Review: Balearic veteran James Bright - formerly one-half of Lux alongside Steve 'Afterlife' Miller - flexes his electronic muscles on this three-tracker for Sprechen. 'These Machines' itself kicks things off, fusing elements of Italo and vintage acid into an angular concoction that's sure to inspire the thowing of a few shapes out on the floor. 'Vibration' then takes us into proper Balearic territory, being a piano-sprinkled head-nodder powered along by a pleasingly chunky bassline, while 'Hot Metropolis' offers up a more contemplative, late-night variation on the overall synth-y theme. Forward-thinking stuff as ever from the Manchester label.
Review: Based in Jakarta in Indonesia, where he works as a tattooist and graphic designer by day and DJs by night, Bayu Putra Pratama AKA Baypoet has just one previous release to his name that we know of, on the Metropolis label. Now he comes to Manchester's Sprechen with a two-tracker that blends house, disco, prog and Italo influences. It's probably the latter that gives 'Outer' most of its flavour - just check out those analogue synth throbs. It's the title cut that stands out for yours truly, though - mostly thanks to some old school hands-in-the-air pianos that render the mid-section a truly uplifting experience.
Review: No less a personage than dance music historian extraordinaire Bill Brewster is the man wearing the 'selecter' hat for this five-track V/A offering from Stretford-based Sprechen. Andy Buchan's 'Reasons' is a reworking of Ian Dury classic 'Reasons To Be Cheerful', Yum Yum Club's 'An Acid Love Feel Track' bites Donna Summer and Yootis's 'Preach' takes liberties with the Peech Boys' 'Don't Make Me Wait'; that suggests the other two cuts may also be re-edits, though if that's true we couldn't tell you what of! All the same, these are five reliable workouts that'll get contemporary disco floors shimmying for sure.

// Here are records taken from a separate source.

/-- An event of the running partition, whatever the module's supply. -/
theorem onPrism_prsm {f : State → State} {g : Prism → Prism} (hf : f s.draw = s.draw.onPrism g) :
    Reaches (anyPower f s) fun t => t.prsm = g s.prsm ∧ t.regs = s.regs :=
  prismEvent_prsm hcalm (hf.trans (if_pos hup))

/-- PRISM_SAMPLE (R165, R194): what a good and a failed frame count, and the meters that stand. -/
theorem prismSample_reaches (codes : List (BitVec 24)) (crc : BitVec 16) : Reaches (exec (.prismSample codes crc) s) fun t =>
    let good := codes.length = 36 ∧ frameCheck 1 codes = crc
    t.prsm.sample = (s.prsm.sample + 1) % 2 ^ 32 ∧
      (good → t.prsm.badRun = 0 ∧ t.prsm.goodRun = s.prsm.goodRun + 1 ∧ t.prsm.frameErrs = s.prsm.frameErrs) ∧
      (¬ good → t.prsm.badRun = s.prsm.badRun + 1 ∧ t.prsm.goodRun = 0 ∧ t.prsm.frameErrs = s.prsm.frameErrs + 1) ∧
      (∀ k, k < 16 → (s.prsm.cfg.m k).used = false → t.prsm.meter k = s.prsm.meter k) ∧
      (∀ k, k < 16 → s.prsm.feFault = true ∨ s.prsm.saveLost = true →
        (t.prsm.meter k).reg = (s.prsm.meter k).reg ∧ (t.prsm.meter k).rem = (s.prsm.meter k).rem) ∧
      t.prsm.saves = s.prsm.saves ∧ t.prsm.chain = s.prsm.chain ∧ t.regs = s.regs := by
  refine (onPrism_prsm (f := fun s => prismSample codes crc s) hcalm hup rfl).imp fun t ⟨hprsm, hregs⟩ => ?_
  obtain ⟨cs, errs, bad, good, hsample, hgood, hbad⟩ := s.prsm.sampleTaken_eq codes crc
  dsimp only
  rw [hprsm, hsample]
  have hkept := Prism.chainSample_kept { s.prsm with
    sample := (s.prsm.sample + 1) % 2 ^ 32, frameErrs := errs, badRun := bad, goodRun := good } cs
  rw [hkept.badRun, hkept.goodRun, hkept.frameErrs]
  exact ⟨hkept.sample, hgood, hbad, fun _ hk hunused => Prism.chainSample_meter_unused cs hk hunused,
    fun _ hk hstop => Prism.chainSample_meter_stopped cs hk hstop, hkept.saves, hkept.chain, hregs⟩

/-- FE_FAULT after 16 failed frames in a row (R194). -/
theorem feFault_reaches (h : 16 ≤ s.prsm.badRun) : Reaches (exec .feFault s) fun t => t.prsm = { s.prsm with feFault := true } :=
  (onPrism_prsm (f := fun s => feFaultOn s) hcalm hup rfl).imp fun _ ⟨ht, _⟩ => ht.trans (if_pos h)

/-- Its end after 16,000 good frames in a row (R194). -/
theorem feFaultExit_reaches (h : 16000 ≤ s.prsm.goodRun) :
    Reaches (exec .feFaultExit s) fun t => t.prsm = { s.prsm with feFault := false } :=
  (onPrism_prsm (f := fun s => feFaultOff s) hcalm hup rfl).imp fun _ ⟨ht, _⟩ => ht.trans (if_pos h)

theorem aggregationEnd_prsm : Reaches (exec .aggregationEnd s) fun t =>
    t.prsm = if s.prsm.intervalDone then s.prsm.aggregate else s.prsm :=
  (onPrism_prsm (f := fun s => aggregationEnd s) hcalm hup rfl).imp fun _ ⟨ht, _⟩ => ht

/-- AGGREGATION_END of an interval that is done (R178, R180, R198). -/
theorem aggregationEnd_reaches (h : s.prsm.intervalDone = true) : Reaches (exec .aggregationEnd s) fun t =>
    t.prsm.aggSamples = 0 ∧ t.prsm.fastMhz = s.prsm.fast.mhz ∧
      (∀ k, k < 16 → (t.prsm.meter k).accP = [0, 0, 0] ∧ (t.prsm.meter k).accQ = [0, 0, 0] ∧
        (t.prsm.meter k).reg = (s.prsm.meter k).reg) ∧
      t.prsm.cfg = s.prsm.adopting.getD s.prsm.cfg ∧ t.prsm.adopting = none ∧
      t.prsm.windowNext = (s.prsm.fast.mhz.map windowFor).getD t.prsm.cfg.w0 :=
  (aggregationEnd_prsm hcalm hup).imp fun t ht => by
    obtain ⟨hsamples, hfast, hcfg, hnone, hwindow⟩ := s.prsm.aggregate_same
    rw [ht, if_pos h]
    exact ⟨hsamples, hfast, fun _ => s.prsm.aggregate_meter, hcfg, hnone, hwindow⟩

/-- FREQUENCY_INTERVAL_END of a 10 s interval that is over (R180, R181). -/
theorem frequencyIntervalEnd_reaches (h : s.prsm.tenTick + 160000 ≤ s.prsm.tick) : Reaches (exec .frequencyIntervalEnd s) fun t =>
    t.prsm.classS = (if s.prsm.refLow then none else s.prsm.tenS.mhz) ∧ t.prsm.tenS = {} ∧ t.prsm.refLow = false ∧
      t.prsm.tenTick = s.prsm.tick ∧ t.prsm.meters = s.prsm.meters ∧
      t.prsm.mval = ({ s.prsm with classS := t.prsm.classS } : Prism).classWords :=
  (onPrism_prsm (f := fun s => frequencyIntervalEnd s) hcalm hup rfl).imp fun _ ⟨ht, _⟩ => by
    rw [ht, if_pos h]
    exact ⟨rfl, rfl, rfl, rfl, rfl, rfl⟩

theorem settleEnd_prsm (m : Fin 16) : Reaches (exec (.settleEnd m) s) fun t =>
    t.prsm = if s.prsm.settling m then s.prsm
      else { s.prsm with meters := lmod s.prsm.meters m fun (x : Meter) => { x with settle := false } } :=
  (onPrism_prsm (f := fun s => settleEnd m s) hcalm hup rfl).imp fun _ ⟨ht, _⟩ => ht

/-- SETTLE_END of a meter none of whose integrators settles (R172). -/
theorem settleEnd_reaches (m : Fin 16) (hlen : s.prsm.meters.length = 16) (h : s.prsm.settling m = false) :
    Reaches (exec (.settleEnd m) s) fun t =>
      (t.prsm.meter m).settle = false ∧ ∀ k, k ≠ m.val → t.prsm.meter k = s.prsm.meter k :=
  (settleEnd_prsm hcalm hup m).imp fun t ht => by
    have hmeters := congrArg Prism.meters (ht.trans (if_neg (ne_true_of_eq_false h)))
    have hm : m.val < s.prsm.meters.length := by rw [hlen]; exact m.isLt
    exact ⟨congrArg Meter.settle (Prism.meter_lmod_self hmeters hm), fun _ hk => Prism.meter_lmod_ne hmeters hk⟩

/-- BLOCK_CLOSE of a block of its full length (R209, R210). -/
theorem blockClose_reaches (m : Fin 16) (hlen : s.prsm.meters.length = 16) (hused : (s.prsm.cfg.m m).used = true)
    (h : (s.prsm.meter m).block.target ≤ (s.prsm.meter m).block.length) : Reaches (exec (.blockClose m) s) fun t =>
    (t.prsm.meter m).blockSeq = (s.prsm.meter m).blockSeq + 1 ∧ (t.prsm.meter m).reg = (s.prsm.meter m).reg ∧
      (t.prsm.meter m).block.base = (s.prsm.meter m).reg ∧ (t.prsm.meter m).block.length = 0 ∧
      t.prsm.ringCount = s.prsm.ringCount + 1 ∧ ∀ k, k ≠ m.val → t.prsm.meter k = s.prsm.meter k := by
  have hrun : blockClose m s.draw = s.draw.publish (s.prsm.closeBlock m 0 (s.draw.drawnFor m)) := if_pos ⟨hup, hused, h⟩
  refine (prismEvent_prsm (f := fun s => blockClose m s) hcalm hrun).imp fun t ⟨ht, _⟩ => ?_
  obtain ⟨di, de, hclosed⟩ := s.prsm.closeBlock_meters m 0 (s.draw.drawnFor m)
  have hmeters := (congrArg Prism.meters ht).trans hclosed
  have hm : m.val < s.prsm.meters.length := by rw [hlen]; exact m.isLt
  have hself := Prism.meter_lmod_self hmeters hm
  exact ⟨by rw [hself], by rw [hself], by rw [hself], by rw [hself], congrArg Prism.ringCount ht,
    fun _ hk => Prism.meter_lmod_ne hmeters hk⟩

/-! ### Before these times -/

theorem aggregationEnd_early (h : s.prsm.intervalDone = false) : Reaches (exec .aggregationEnd s) fun t => t.prsm = s.prsm :=
  (aggregationEnd_prsm hcalm hup).imp fun _ ht => ht.trans (if_neg (ne_true_of_eq_false h))

theorem frequencyIntervalEnd_early (h : s.prsm.tick < s.prsm.tenTick + 160000) :
    Reaches (exec .frequencyIntervalEnd s) fun t => t.prsm = s.prsm :=
  (onPrism_prsm (f := fun s => frequencyIntervalEnd s) hcalm hup rfl).imp fun _ ⟨ht, _⟩ => ht.trans (if_neg (Nat.not_le.mpr h))

theorem settleEnd_early (m : Fin 16) (h : s.prsm.settling m = true) :
    Reaches (exec (.settleEnd m) s) fun t => t.prsm.meter m = s.prsm.meter m :=
  (settleEnd_prsm hcalm hup m).imp fun _ ht => congrArg (Prism.meter · m) (ht.trans (if_pos h))

omit hup in
theorem blockClose_early (m : Fin 16) (h : (s.prsm.meter m).block.length < (s.prsm.meter m).block.target) :
    Reaches (exec (.blockClose m) s) fun t => t.prsm = s.prsm := by
  have hrun : blockClose m s.draw = s.draw := if_neg fun ⟨_, _, hfull⟩ => absurd hfull (Nat.not_le.mpr h)
  exact (prismEvent_prsm (f := fun s => blockClose m s) (p := s.prsm) hcalm hrun).imp fun _ ⟨ht, _⟩ => ht

end
end Sys2Proof.Machine

open Sys2Proof.Machine

/-- Settles O39, an event a clause. -/
theorem prismIntervals : Obligations.PrismIntervals :=
  ⟨fun _ codes crc hcalm hup => prismSample_reaches hcalm hup codes crc,
    fun _ hcalm hup => ⟨feFault_reaches hcalm hup, feFaultExit_reaches hcalm hup, aggregationEnd_reaches hcalm hup,
      frequencyIntervalEnd_reaches hcalm hup, fun m hlen => ⟨settleEnd_reaches hcalm hup m hlen, blockClose_reaches hcalm hup m hlen⟩⟩,
    fun _ hcalm hup => ⟨aggregationEnd_early hcalm hup, frequencyIntervalEnd_early hcalm hup,
      fun m => ⟨settleEnd_early hcalm hup m, blockClose_early hcalm m⟩⟩⟩
end

section
/-! SUPPORT. Chapter 07: the saves of the partition and its start from them (O41). -/
namespace Sys2Proof.Machine

/-! ### The end of a command and of an event -/

/-- A command whose effect nests no CRITICAL leaves the units, the registers, the queues and the events shown as its effect left them
(R354, R360, R495). -/
theorem live_shows {f : State → State} {s u : State} (hp : s.sys.powered = true) (hrun : f s.draw = u) (hn : u.flt.nest = false) :
    Reaches (live f s) fun t => UnitsKept u t ∧ Leaves u t ∧ ∀ n, t.q n = u.q n := by
  refine live_reaches f s hp ?_ ?_ <;> rw [hrun]
  · exact hn
  · exact ⟨settle_unitsKept s u s.rev, settle_leaves s u s.rev, fun n => by rw [State.outside_q, settle_q]⟩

Review: Chris Massey's label outta the UK has been going strong in 2021 with a string of releases that's taken in jams from Elliott Lion and classy Leeds act PBR StreetGang - alongside debuting the sounds Psychederek. Keeping it bouncing is JIGGYJIGGYJIGGY with The Gyration E.P. that introduces a fresh new name to the Sprechen label via four rave-tainted, techy, disco and classic house bangers. With slamming claps, rhodesy keys and deft "Who's Afraid Of Detroit" references killing it in "Hot At The Time", "Kong" keeps it deep yet warm with its bassline and pads - and with trippy vocals to boot - find some straight up soulful and warm house numbers in "I Can't Describe". With some gnarly electro thrown in the mix thanks to "Venezuela", it's an EP super reminiscent of an emerging Azari & III - Hungry For The Power!
Review: An apt title here for an EP that comes from a Leeds-based duo on a label that's headquartered in Stretford. The EP packs two tracks in four mixes, and is very much the proverbial game of two halves: Bonar Bradbury and Tom Thorpe's two originals both draw heavily on Italo/cosmic disco for inspiration, the latter also having something of an epic, proggy kinda feel, but the accompanying remixes - Elle's Gotta Chase Paradise Reshape of 'GCP' and the Psychederek Remix of 'Condor' - have much more of an indie-ish edge, the former rocking an almost coldwave/goth-y vibe while the latter recalls assorted UK indie bands' late 80s electronic dabblings.